Thursday, January 19, 2012

best of 2011

Tiny Mix Tapes put together an amazing package of essays and lists for the end of 2011. My own meager contribution was a blurb on Colin Stetson's fantabulous New History Warfare and an attempt at my top 25 records of the year. A paradox: coming up with my own list felt strange, difficult and, at times, totally antithetical to the way I think about music generally: it's not a competition, after all! But by contributing the following necessarily unfinished and provisional effort I played my part in producing a totally amazing resource for anyone interested in some top-class recommendations. Many of the records on the list I'd never heard before. All of them are fantastic.
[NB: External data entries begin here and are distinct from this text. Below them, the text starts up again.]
/-- A double of a context's memory; one that crosses a page is translated in both. -/
def readDbl (s : State) (ctx : Nat) (va : Dbl) : SchedRead Dbl :=
  match schedAccess s ctx va .read with
  | (.wait, s) => .wait s
  | (.fault c a, s) => .fail c a s
  | (.ok pa, s) =>
    let k := 4096 - va.toNat % 4096
    if 8 ≤ k then .got (s.mem.dbl pa) s
    else match schedAccess s ctx (va + BitVec.ofNat 64 k) .read with
      | (.wait, s) => .wait s
      | (.fault c a, s) => .fail c a s
      | (.ok pb, s) => .got (BitVec.ofNat 64 (s.mem.readN pa k + 256 ^ k * s.mem.readN pb (8 - k))) s

/-- `n` doubles from a virtual address of a context. -/
def readDbls (ctx : Nat) : Nat → Dbl → List Dbl → State → SchedRead (List Dbl)
  | 0, _, l, s => .got l s
  | n + 1, va, l, s => (readDbl s ctx va).bind fun d s => readDbls ctx n (va + 8) (l ++ [d]) s

/-- One of the doubles read. -/
def dblAt (l : List Dbl) (k : Nat) : Dbl := (l[k]?).getD 0

/-! ## Submission rings (R333, R334) -/

/-- R333: the record at HEAD of a context's ring, with its address, if the ring holds one. -/
def ringRecord (ctx : Nat) (s : State) : SchedRead (Option (Dbl × List Dbl)) :=
  let ring := (s.ctx ctx).sring
  if ring = 0 then .got none s
  else (readDbls ctx 4 ring [] s).bind fun d s =>
    if dblAt d 2 = dblAt d 3 then .got none s
    else
      let va := dblAt d 0 + BitVec.ofNat 64 (64 * ((dblAt d 2).toNat % 2 ^ bits (dblAt d 1) 0 5))
      (readDbls ctx 8 va [] s).bind fun r s => .got (some (va, r)) s

/-- R334: a record that is skipped, with its report. -/
def State.skipRecord (s : State) (ctx : Nat) (va : Dbl) : State := (s.takeRecord ctx).reflect ctx 0x01 0 va va

/-- R424: while everything quiesces no record is taken. The record at HEAD of a ring, of one KIND, given to `f`; while it
cannot be read the ring waits. -/
def takeHead (s : State) (ctx kind : Nat) (f : State → Dbl → List Dbl → State) : State :=
  if s.ctl.sec.quiesced then s
  else match ringRecord ctx s with
  | .got (some (va, r)) s => if bits (dblAt r 0) 0 8 = kind then f s va r else s
  | .got none s => s
  | .wait s => s
  | .fail _ _ s => s

/-- R333, R334, R399: SUBMISSION_DOORBELL: the scheduler looks at a ring, and skips a record of no known KIND. -/
def execSubmissionDoorbell (ctx : Nat) (s : State) : Host.Outcome State Fault Refusal :=
  let s := s.signal 0
  .next (if s.ctl.sec.quiesced then s
    else match ringRecord ctx s with
    | .got (some (va, r)) s =>
      let k := bits (dblAt r 0) 0 8
      if 1 ≤ k && k ≤ 4 then s else s.skipRecord ctx va
    | .got none s => s
    | .wait s => s
    | .fail _ _ s => s)

/-! ## Launch records (R335) -/

/-- R335: the launch that a record states. -/
def launchOf (id ctx : Nat) (r : List Dbl) (node : Option (Nat × Nat)) (stamp : Nat) : Launch :=
  let w := dblAt r 0
  { id := id, ctx := ctx, state := .waiting, image := dblAt r 1, qbind := dblAt r 3, nqb := bits w 8 8, bars := dblAt r 4,
    wing := bits w 16 8, scrb := bits w 24 10, pflim := bits w 34 12, stampb := (dblAt r 5).toNat, reloc := dblAt r 2,
    done := dblAt r 6, stamp := stamp, taken := false, before := none, places := [], awaiting := [], barCounts := [], acts := [],
    count := 0, cancelling := false, cancelAt := none, node := node, queues := [], outcome := (0, 0) }

/-- R334, R335, R449: a launch record with no reserved bit set and a completion record. -/
def launchClean (r : List Dbl) : Bool :=
  bits (dblAt r 0) 46 18 == 0 && dblAt r 7 == 0 && dblAt r 6 != 0 && (dblAt r 6).toNat % 32 == 0

/-- A launch added, waiting. -/
def State.addLaunch (s : State) (l : Launch) : State :=
  let eng := { s.eng with serial := s.eng.serial + 1 }
  let sch := { s.sch with launches := s.sch.launches ++ [l] }
  { s with eng := eng, sch := sch }.launchTo l.id .waiting 0 0

/-- R333: the launch of a ring's record that has not left WAITING. [log 88 DEDUCED] -/
def State.ringWaits (s : State) (ctx : Nat) : Bool :=
  s.sch.launches.any fun l => l.ctx == ctx && l.node.isNone && !l.taken && l.state == .waiting

/-- R333, R338: LAUNCH_RECORD: a launch begins to wait; its record holds the ring. -/
def execLaunchRecord (ctx : Nat) (s : State) : Host.Outcome State Fault Refusal :=
  .next (takeHead s ctx 1 fun s va r =>
    if s.ringWaits ctx then s
    else if !(launchClean r) then s.skipRecord ctx va
    else s.addLaunch (launchOf s.eng.serial ctx r none 0))

/-! ## What a launch needs (R449) -/

/-- R449: the byte offset of the first field outside its range. A graph node's launch has no stamp base (R343). [log 89 DEDUCED, 91 DEDUCED] -/
def launchFieldFault (l : Launch) : Option Nat :=
  if 64 < l.nqb then some 1
  else if l.wing ≠ 0 && (l.wing < 8 || 128 < l.wing) then some 2
  else if 512 < l.scrb then some 3
  else if 1000 < l.pflim then some 4
  else if l.qbind.toNat % 16 ≠ 0 then some 0x18
  else if l.reloc.toNat % 8 ≠ 0 then some 0x10
  else if l.bars.toNat % 8 ≠ 0 then some 0x20
  else if l.node.isSome && l.stampb ≠ 0 then some 0x28
  else none

/-- R337: ARG of a load error. -/
def loadArg (tile scene vreg : Nat) : Dbl := BitVec.ofNat 64 (tile + scene * 2 ^ 12 + vreg * 2 ^ 14)

/-- The structures that a launch record names: the image's physical address and pages, the relocation table, the queue bindings with
their record addresses, and the barrier counts. -/
structure Needs where
  pa : Nat
  pages : List Nat
  relocs : List Dbl
  binds : List (Dbl × Dbl)
  bars : List Nat
deriving DecidableEq, Repr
So here's my own contribution to the collective-list-as-recommendation-making-process. 25 to 1 in roughly ascending order of awesomeness. Audio from a parallel feature on my radio show here.

25 Woebot – Chunks
24 Wild Beasts – Smother
23 Laurel Halo – Hour Logic EP
22 Epic45 – Weathering
21 Grouper – Alien Observer / Dream Loss
20 John Maus – We Must Become the Pitiless Censors of Ourselves
19 Roommate – Guilty Rainbow
18 Fleet Foxes – Helplessness Blues
17 James Ferraro – Far Side Virtual
16 Rustie – Glass Swords
15 The Caretaker – An Empty Bliss Beyond the World
14 Giant Claw – Midnight Murder
13 Seekae – +Dome
12 Jim O’Rourke – Old News #5/6
11 Ford & Lopatin – Channel Pressure
10 Advisory Circle – As The Crow Flies
9 Demdike Stare – Tryptych
8 Various Artists – Bangs & Works Vol 2.
7 Clams Casino – Instrumental Mixtape / Rainforest EP
6 tUnE yArDs – W H O K I L L
5 Bon Iver – Bon Iver
4 Oneohtrix Point Never – Replica
3 Tim Hecker – Ravedeath 1972 / Dropped Pianos
2 James Blake – James Blake
1 Colin Stetson – New History of Warfare Vol 2: Judges


And here's my blurb on my number one album of 2011:

Colin Stetson
New History Warfare Vol 2: Judges
[Constellation]
New History Warfare was the most muscular record released this year, no doubt about it. In terms of sheer sonic brawn, nothing else came close. It’s a masterpiece of exertion: an enormous, pulsing, swirling tempest of sound generated for the most part by just one man and his beast of a saxophone: no loops, no electronics, and mostly in a single take. Not that this sounded like any sax playing you’ve heard before. Stetson pushed both his instrument and his own body right to the limit. And because of the way the microphones had been placed, we heard everything: the clattering of keys, the heaving and sucking of breath, Stetson’s moans and melodic wails. This is what the ‘grain’ sounds like when it’s mic’d up and amplified. The effect may have been bluesless, but it was totally soulful. And, in fact, it was often when Stetson reined himself in most, in the relative calm between storms, that the effect was at its most profound: the wrenching anguish of “Lord I Just Can’t Keep From Crying Sometimes” with its superb vocal from My Brightest Diamond’s Shara Worden, the mounting drone of album closer “In Love and In Justice.” New History Warfare sounded like nothing else this year. It was totally peerless: powerful, moving, original, an eruption of sheer life-force that quickened our pulses and stirred our souls.